- Interactive map of boundaries since 2024
- Location within the East of England
- County: Hertfordshire
- Population: 98,790 (2011 census)
- Electorate: 75,454 (March 2020)
- Major settlements: Broxbourne Hoddesdon Cheshunt Waltham Cross

Current constituency
- Created: 1983
- Member of Parliament: Lewis Cocking (Conservative)
- Seats: One
- Created from: East Hertfordshire Welwyn Hatfield Hertford and Stevenage

= Broxbourne (constituency) =

UK Parliament constituency (since 1983)

Broxbourne is a constituency in Hertfordshire currently represented in the House of Commons of the UK Parliament by Lewis Cocking of the Conservative Party since 2024.

== Constituency profile ==
The Broxbourne constituency is located in Hertfordshire and covers the Borough of Broxbourne and parts of East Hertfordshire district. It includes the connected towns of Waltham Cross, Cheshunt, Broxbourne and Hoddesdon and lies on the outskirts of Greater London. The constituency consists almost exclusively of low-unemployment census output areas, with walks, golf courses and leisure facilities, and (compared to Greater London) a relatively high proportion of the retired and the high-income self-employed. Broxbourne's economy is also supported by good railway links London.

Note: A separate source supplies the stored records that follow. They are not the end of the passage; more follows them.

-- ==== Sys2Proof/Machine/Ops.lean ====
section
/-!
DEFINITION. The operations that every instruction goes through: its issue and checks (R313, R356), the
rendezvous of a wider scope (R176 to R181), the commit of its effect, taking an exception (R314, R315) and
returning from one (R316), the store queue (R281, R282) and the bytes of tile memory (R252, R262).
-/

namespace Sys2Proof.Machine

/-! ### Tile memory and the stash (R253, R262 to R265) -/

/-- The stash mapping and line that a tile byte of a block core lies in. -/
def stashAt (c : BCore) (off : Nat) : Option (Nat × Nat) :=
  firstSome (c.stashes.zipIdx.map fun m =>
    if m.1.tile ≤ off && off < m.1.tile + 128 * m.1.lines then some (m.2, (off - m.1.tile) / 128) else none)

/-- The state of a line of a mapping: 0 INVALID, 1 CLEAN, 2 DIRTY (R262). -/
def Stash.line (m : Stash) (i : Nat) : Nat := FMap.get 0 m.st i

/-- Mapping `k` of a block core. -/
def BCore.stash (c : BCore) (k : Nat) : Stash :=
  c.stashes.getD k { n := 0, tile := 0, va := 0, lines := 0, st := [], pas := [] }

/-- Bytes put into the tile allocation as they stand. -/
def rawTile (c : BCore) (off : Nat) : List Byte → BCore
  | [] => c
  | b :: rest => rawTile { c with tile := FMap.set 0 c.tile off b } (off + 1) rest

/-- Physical address of a line of a mapping: that of its fill, or for an INVALID line the one that its global address
translates to now (R262). -/
def linePa (s : State) (b c m i : Nat) : Option Nat :=
  let x := (s.bc b c).stash m
  if x.line i != 0 then some (FMap.get 0 x.pas i)
  else match translate s (s.launchOf b).ctx { write := false, fetch := false, user := false } (x.va + 128 * i) with
    | .ok pa _ => if isHole pa then none else some pa
    | _ => none

/-- A location as the memory it stands for: a mapped tile byte is its global byte (R262, R265, R305). -/
def canonLoc (s : State) (l : Loc) : Loc :=
  match l with
  | .phys pa => .phys pa
  | .tile b c off =>
    match stashAt (s.bc b c) off with
    | none => .tile b c off
    | some (m, i) => match linePa s b c m i with
      | none => .tile b c off
      | some pa => .phys (pa + off % 128)

/-- A tile byte that a program reads: of a mapped INVALID line, the global byte (R262, R305). -/
def tileByte (s : State) (b c off : Nat) : Byte :=
  let k := s.bc b c
  match stashAt k off with
  | some (m, i) =>
    if (k.stash m).line i == 0 then physByte s (((linePa s b c m i).getD 0) + off % 128)
    else FMap.get 0 k.tile off
  | none => FMap.get 0 k.tile off

/-- The fill of the line that a tile byte lies in, where it is mapped and INVALID: the line's bytes come from its home agent,
and the directory and the snoop filter list the core (R262, R263). -/
def fillLine (s : State) (b c off : Nat) : State :=
  let k := s.bc b c
  match stashAt k off with
  | none => s
  | some (m, i) =>
    let x := k.stash m
    if x.line i != 0 then s
    else match linePa s b c m i with
    | none => s
    | some pa =>
      (readLine s k.core pa ((s.launchOf b).cls == 0)).modBc b c fun k => rawTile
        { k with stashes := modAt k.stashes m fun x =>
            { x with st := FMap.set 0 x.st i 1, pas := FMap.set 0 x.pas i pa, asked := NSet.del x.asked i } }
        (x.tile + 128 * i) (physBytes s pa 128)

/-- The fill of the line that a tile byte lies in while a slot holds it: the line stays INVALID, and is filled once no slot is open
(R54, R262). -/
def askFill (s : State) (b c off : Nat) : State :=
  let k := s.bc b c
  match stashAt k off with
  | none => s
  | some (m, i) =>
    match (if (k.stash m).line i != 0 then none else linePa s b c m i) with
    | none => s
    | some pa => (readLine s k.core pa ((s.launchOf b).cls == 0)).modBc b c fun k =>
        { k with stashes := modAt k.stashes m fun x => { x with asked := NSet.add x.asked i } }

/-- Bytes of one store into tile memory: through the stash where the range is mapped, with the line DIRTY and every other
copy gone (R262, R263, R265, R305). -/
def putTile (s : State) (b c off : Nat) (bytes : List Byte) : State :=
  let s1 := fillLine s b c off
  let k := s1.bc b c
  match stashAt k off with
  | none => s1.modBc b c fun k => rawTile k off bytes
  | some (m, i) =>
    let s2 := match linePa s1 b c m i with
      | none => s1
      | some pa => writePhys s1 (pa + off % 128) bytes b c
    s2.modBc b c fun k =>
      rawTile { k with stashes := modAt k.stashes m fun x => { x with st := FMap.set 0 x.st i 2 } } off bytes

/-! ### Locations and the store queue (R277, R281, R282) -/

/-- Location k bytes on. -/
def Loc.plus (l : Loc) (k : Nat) : Loc :=
  match l with
  | .phys pa => .phys (pa + k)
  | .tile b c off => .tile b c (off + k)

/-- The byte at a location as every party sees it. -/
def locByte (s : State) : Loc → Byte
  | .phys pa => physByte s pa
  | .tile b c off => tileByte s b c off

/-- The byte that a store, standing for a memory range, holds for a memory byte, if it covers it. -/
def StoreEntry.covers (e : StoreEntry) (l : Loc) : Option Byte :=
  match e.loc, l with
  | .phys a, .phys x => if a ≤ x && x < a + e.bytes.length then e.bytes[x - a]? else none
  | .tile b c a, .tile b' c' x =>
    if b == b' && c == c' && a ≤ x && x < a + e.bytes.length then e.bytes[x - a]? else none
  | _, _ => none

/-- The byte that a load of a group reads: its youngest older store's to that byte of memory, whatever name it used, else
memory's (R282, R305). -/
def loadByte (s : State) (gid : Nat) (l : Loc) : Byte :=
  match firstSome ((s.g gid).sq.reverse.map fun e => { e with loc := canonLoc s e.loc }.covers (canonLoc s l)) with
  | some b => b
  | none => locByte s l

/-- `n` bytes that a load of a group reads. -/
def loadBytes (s : State) (gid : Nat) (l : Loc) (n : Nat) : List Byte :=
  (List.range n).map fun k => loadByte s gid (l.plus k)

/-- A store performed by a group. One that reaches a dark stack stores nothing, and a machine check tells of it (R33). -/
def performStore (s : State) (gid : Nat) (e : StoreEntry) : State :=
  match e.loc with
  | .phys pa =>
    if isDark s pa then sendCheck s 0x163 (pa / 0x1000000000) []
    else writePhys s pa e.bytes (s.g gid).bid (s.g gid).bcore
  | .tile b c off => putTile s b c off e.bytes

/-- A store of a group to a page of MT 1 or 2, performed: it bypasses the L2, and no cache holds the line after it (R291). -/
def performBypass (s : State) (gid : Nat) (e : StoreEntry) : State :=
  match e.loc with
  | .phys pa => if isDark s pa then performStore s gid e else writePhys s pa e.bytes noBlock 0
  | .tile _ _ _ => performStore s gid e

/-- The oldest store of a group drains (R281). -/
def drainOne (s : State) (gid : Nat) : State :=
  match (s.g gid).sq with
  | [] => s
  | e :: rest => performStore (s.modGroup gid fun g => { g with sq := rest }) gid e

/-- Every store of a group drains, oldest first. -/
def drainAll (s : State) (gid : Nat) : State :=
  (s.g gid).sq.foldl (fun st e => performStore st gid e) (s.modGroup gid fun g => { g with sq := [] })

/-- Every store of the unit's groups drains, those of an exited member too: the order of a release or a fence at any scope (R286 to
R288, R290, R498). -/
def drainUnit (s : State) (u : Ux) : State := u.members.foldl drainAll s

/-! ### Traffic that a slot holds (R50, R54) -/

/-- An access of a core reaches a queue that a slot holds: a window page, a line that its die does not hold, tile memory of
another die, or a stash line whose fill or ownership lies beyond the die (R50, R54, R263). -/
def locFar (s : State) (core : Nat) (write : Bool) (l : Loc) : Bool :=
  match l with
  | .phys pa => isWindow pa || lineFar s core write pa
  | .tile b c off =>
    let k := s.bc b c
    dieOf k.core != dieOf core ||
      (match stashAt k off with
        | none => false
        | some (m, i) => ((k.stash m).line i == 0 || write) &&
          match linePa s b c m i with
          | none => false
          | some pa => lineFar s k.core write pa)

/-- The core through whose caches a group's access to a location goes: its own, or that whose tile memory it names. -/
def locCore (s : State) (gid : Nat) (l : Loc) : Nat :=
  match l with
  | .phys _ => (s.g gid).core
  | .tile b c _ => (s.bc b c).core

/-- The line that a store of a core must wait for: one of memory that its die does not hold exclusive (R263, R307, R308). -/
def lineNeeded (s : State) (core : Nat) (l : Loc) : Option Nat :=
  match canonLoc s l with
  | .tile _ _ _ => none
  | .phys pa =>
    if isWindow pa || isHole pa || isDark s pa || (s.line (lineOf pa)).owns (dieOf core) then none else some (lineOf pa)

Compared to national averages, residents of the constituency have slightly lower levels of education and average levels of wealth, professional employment and ethnic diversity. Most of the constituency is represented by Conservatives at the local council level with small numbers of councillors from other parties. Voters in the constituency strongly supported leaving the European Union in the 2016 referendum, with an estimated 65% in favour of Brexit.

==Boundaries and boundary changes==

=== Historic ===

==== 1983–1997 ====
- The Borough of Broxbourne;
- The District of East Hertfordshire wards of Great Amwell, Little Amwell, and Stanstead; and
- The District of Welwyn Hatfield ward of Northaw.

Formed as a borough constituency primarily from parts of the abolished county constituency of East Hertfordshire, mainly consisting of the former Urban Districts of Cheshunt and Hoddesdon which had been combined to form the District of Broxbourne under the local government reorganisation of 1974 and also including the villages of Stanstead Abbotts and Great Amwell to the north and Northaw (transferred from Welwyn Hatfield) to the west.

==== 1997–2024 ====

- The Borough of Broxbourne; and
- The District of Welwyn Hatfield ward of Northaw.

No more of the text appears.